YOUR TASK: Please reproduce the final stretch of the listing below: the line that contains "theorem touches_enterIdle : Touches" and all lines after it, verbatim, with nothing else.

SUPPLIED DATA:
-- ==== Sys2Proof/Proofs/TrailerWrites.lean ====
section
/-! SUPPORT. The trailer's writes (R148, R151 to R165): the demand with the grant behind it, the two valves, the
entries to a state, and what they and the tests of an interval leave of the brake readings. -/

namespace Sys2Proof.Proofs

open Sys2Proof Sys2Proof.Machine

/-! ## The demand (R160) -/

section
variable (s : State)

theorem writeDemand_tbc : (writeDemand s).tbc =
    { s.tbc with demand := (demandOf s).1, contributor := (demandOf s).2 } :=
  touches_grantOnDemand _ .tbc (by decide)

theorem touches_writeDemand : Touches [.vdb, .tbc] s (writeDemand s) :=
  (touches_withTbc s _).then (touches_grantOnDemand _) |>.mono (by decide)

theorem writeDemand_frame : GrantFrame s (writeDemand s) :=
  have h := grantFrame_grantOnDemand (s.withTbc { s.tbc with demand := (demandOf s).1, contributor := (demandOf s).2 })
  ⟨h.commands, h.others, h.supplies, h.turned⟩

theorem demandOf_congr {s t : State} (hcfg : t.cfg = s.cfg) (hscu : t.scu = s.scu) (hshc : t.shc = s.shc)
    (hstate : t.tbc.state = s.tbc.state) (hbrake : t.tbc.brake = s.tbc.brake) : demandOf t = demandOf s := by
  have hb : brakeTerm t = brakeTerm s := by rw [brakeTerm, brakeTerm, hcfg, hbrake]
  have ho : overrunTerm t = overrunTerm s := by unfold overrunTerm; rw [hscu, hshc]
  have hh : shuttleTerm t = shuttleTerm s := by unfold shuttleTerm; rw [hscu, hshc]
  unfold demandOf
  rw [hb, ho, hh, hstate]

theorem demandOf_idle {s : State} (h : s.tbc.state.regulates = false) : demandOf s = (0, .none) :=
  if_neg (by simp [h])

theorem demandOf_regulated {s : State} (h : s.tbc.state.regulates = true) :
    (demandOf s).1 = min 1500 (max (brakeTerm s) (max (overrunTerm s) (shuttleTerm s))) := by
  unfold demandOf
  rw [if_pos h]

/-- A demand has as contributor the first of the largest terms. -/
theorem demandOf_contributor {s : State} (h : (demandOf s).1 ≠ 0) : (demandOf s).2 =
    if overrunTerm s ≤ brakeTerm s ∧ shuttleTerm s ≤ brakeTerm s then .brake
    else if shuttleTerm s ≤ overrunTerm s then .overrun else .shuttle := by
  cases hreg : s.tbc.state.regulates with
  | false => simp [demandOf_idle hreg] at h
  | true =>
    rw [demandOf_regulated hreg] at h
    unfold demandOf
    rw [if_pos hreg]
    simp only [h, if_false, max_le_iff]

theorem demandOf_zero {s : State} (h : (demandOf s).1 = 0) : (demandOf s).2 = .none := by
  cases hreg : s.tbc.state.regulates with
  | false => rw [demandOf_idle hreg]
  | true =>
    rw [demandOf_regulated hreg] at h
    unfold demandOf
    rw [if_pos hreg]
    exact if_pos h

/-! ## The valves (R162, R165) -/

variable (v : Nat)

theorem writeTcv_tbc : (writeTcv v s).tbc = { s.tbc with tcv := v } := touches_writeCommand _ _ _ .tbc (by decide)

theorem touches_writeTcv : Touches [.vdb, .tbc] s (writeTcv v s) :=
  (touches_withTbc s _).then (touches_writeCommand _ _ _) |>.mono (by decide)

theorem writeTcv_command : ((writeTcv v s).out .tcv).command = min v (s.cfg.maxima.get .tcv) :=
  writeCommand_command _ _ _

theorem writeTcv_apart : OutputsApart .tcv s (writeTcv v s) := writeCommand_apart .tcv _ (s.withTbc _)

theorem writeTsv_tbc : (writeTsv s).tbc = { s.tbc with tsvOn := s.tbc.state.tsv } :=
  touches_writeCommand _ _ _ .tbc (by decide)

theorem touches_writeTsv : Touches [.vdb, .tbc] s (writeTsv s) :=
  (touches_withTbc s _).then (touches_writeCommand _ _ _) |>.mono (by decide)

theorem writeTsv_command : ((writeTsv s).out .tsv).command = if s.tbc.state.tsv then 1 else 0 := by
  refine (writeCommand_command _ _ _).trans ?_
  cases s.tbc.state <;> rfl

theorem writeTsv_apart : OutputsApart .tsv s (writeTsv s) := writeCommand_apart .tsv _ (s.withTbc _)

theorem recomputeTcv_tbc : (recomputeTcv s).tbc = { s.tbc with tcv := tcvCommand s } := writeTcv_tbc s _

theorem touches_recomputeTcv : Touches [.vdb, .tbc] s (recomputeTcv s) := touches_writeTcv s _
end

/-! ## What a change of state leaves (R150 to R158) -/

/-- The readings and timers of the brakes and of the coupling, which no change of state writes. -/
structure BrakesKept (s t : State) : Prop where
  brake : t.tbc.brake = s.tbc.brake
  source : t.tbc.brakeSource = s.tbc.brakeSource
  station : t.tbc.station = s.tbc.station
  coupled : t.tbc.coupled = s.tbc.coupled
  samples : t.tbc.samples = s.tbc.samples
  unknown : t.tbc.unknown = s.tbc.unknown
  disagree : t.tbc.disagree = s.tbc.disagree
  agree : t.tbc.agree = s.tbc.agree
  overpressure : t.tbc.overpressure = s.tbc.overpressure
  stopOrder : t.tbc.stopOrder = s.tbc.stopOrder

theorem brakesKept_refl (s : State) : BrakesKept s s := ⟨rfl, rfl, rfl, rfl, rfl, rfl, rfl, rfl, rfl, rfl⟩

theorem brakesKept_trans {s t u : State} (h : BrakesKept s t) (k : BrakesKept t u) : BrakesKept s u :=
  ⟨k.brake.trans h.brake, k.source.trans h.source, k.station.trans h.station, k.coupled.trans h.coupled,
    k.samples.trans h.samples, k.unknown.trans h.unknown, k.disagree.trans h.disagree, k.agree.trans h.agree,
    k.overpressure.trans h.overpressure, k.stopOrder.trans h.stopOrder⟩

theorem brakesKept_of_tbc {s t u : State} (h : BrakesKept s t) (htbc : u.tbc = t.tbc) : BrakesKept s u :=
  ⟨htbc ▸ h.brake, htbc ▸ h.source, htbc ▸ h.station, htbc ▸ h.coupled, htbc ▸ h.samples, htbc ▸ h.unknown,
    htbc ▸ h.disagree, htbc ▸ h.agree, htbc ▸ h.overpressure, htbc ▸ h.stopOrder⟩

section
variable {st : TrailerState} (s : State)

/-- The record after an entry to a state without demand. -/
theorem enterIdle_tbc (h : st.regulates = false) : (enterIdle st s).tbc =
    { s.tbc with state := st, correction := 0, tsvOn := st.tsv, demand := 0, contributor := .none, tcv := 0 } := by
  have hpublish (u : State) : (publish .trailer u).tbc = u.tbc := touches_publish _ u .tbc (by decide)
  unfold enterIdle
  have hstate : (writeTsv (s.withTbc { s.tbc with state := st, correction := 0 })).tbc.state = st := by
    rw [writeTsv_tbc]
    rfl
  rw [hpublish, writeTcv_tbc, writeDemand_tbc, demandOf_idle (by rw [hstate]; exact h), writeTsv_tbc]
  rfl

theorem touches_enterIdle : Touches [.vdb, .tbc, .lc] s (enterIdle st s) := by
  have hstate (x : Tbc) : Touches [.vdb, .tbc, .lc] s (s.withTbc x) := (touches_withTbc s x).mono (by decide)
  exact also (also (also (also (hstate _) (touches_writeTsv _)) (touches_writeDemand _)) (touches_writeTcv _ _))
    (touches_publish _ _)

/-- The valves after such an entry: no other output but the hitch valves, which the grant drives, is touched. -/
theorem enterIdle_outs : ((enterIdle st s).out .tsv).command = (if st.tsv then 1 else 0) ∧
    ((enterIdle st s).out .tcv).command = 0 := by
  have hvdb (u : State) (o : Output) : (publish .trailer u).out o = u.out o :=
    out_of_vdb (touches_publish _ u .vdb (by decide)) o
  unfold enterIdle
  rw [hvdb, hvdb, (writeTcv_apart _ 0).1 .tsv (by decide), (writeDemand_frame _).others .tsv (by decide) (by decide),
    writeTsv_command, writeTcv_command]
  exact ⟨rfl, Nat.zero_min _⟩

ANSWER SPACE:
theorem touches_enterIdle : Touches [.vdb, .tbc, .lc] s (enterIdle st s) := by
  have hstate (x : Tbc) : Touches [.vdb, .tbc, .lc] s (s.withTbc x) := (touches_withTbc s x).mono (by decide)
  exact also (also (also (also (hstate _) (touches_writeTsv _)) (touches_writeDemand _)) (touches_writeTcv _ _))
    (touches_publish _ _)

/-- The valves after such an entry: no other output but the hitch valves, which the grant drives, is touched. -/
theorem enterIdle_outs : ((enterIdle st s).out .tsv).command = (if st.tsv then 1 else 0) ∧
    ((enterIdle st s).out .tcv).command = 0 := by
  have hvdb (u : State) (o : Output) : (publish .trailer u).out o = u.out o :=
    out_of_vdb (touches_publish _ u .vdb (by decide)) o
  unfold enterIdle
  rw [hvdb, hvdb, (writeTcv_apart _ 0).1 .tsv (by decide), (writeDemand_frame _).others .tsv (by decide) (by decide),
    writeTsv_command, writeTcv_command]
  exact ⟨rfl, Nat.zero_min _⟩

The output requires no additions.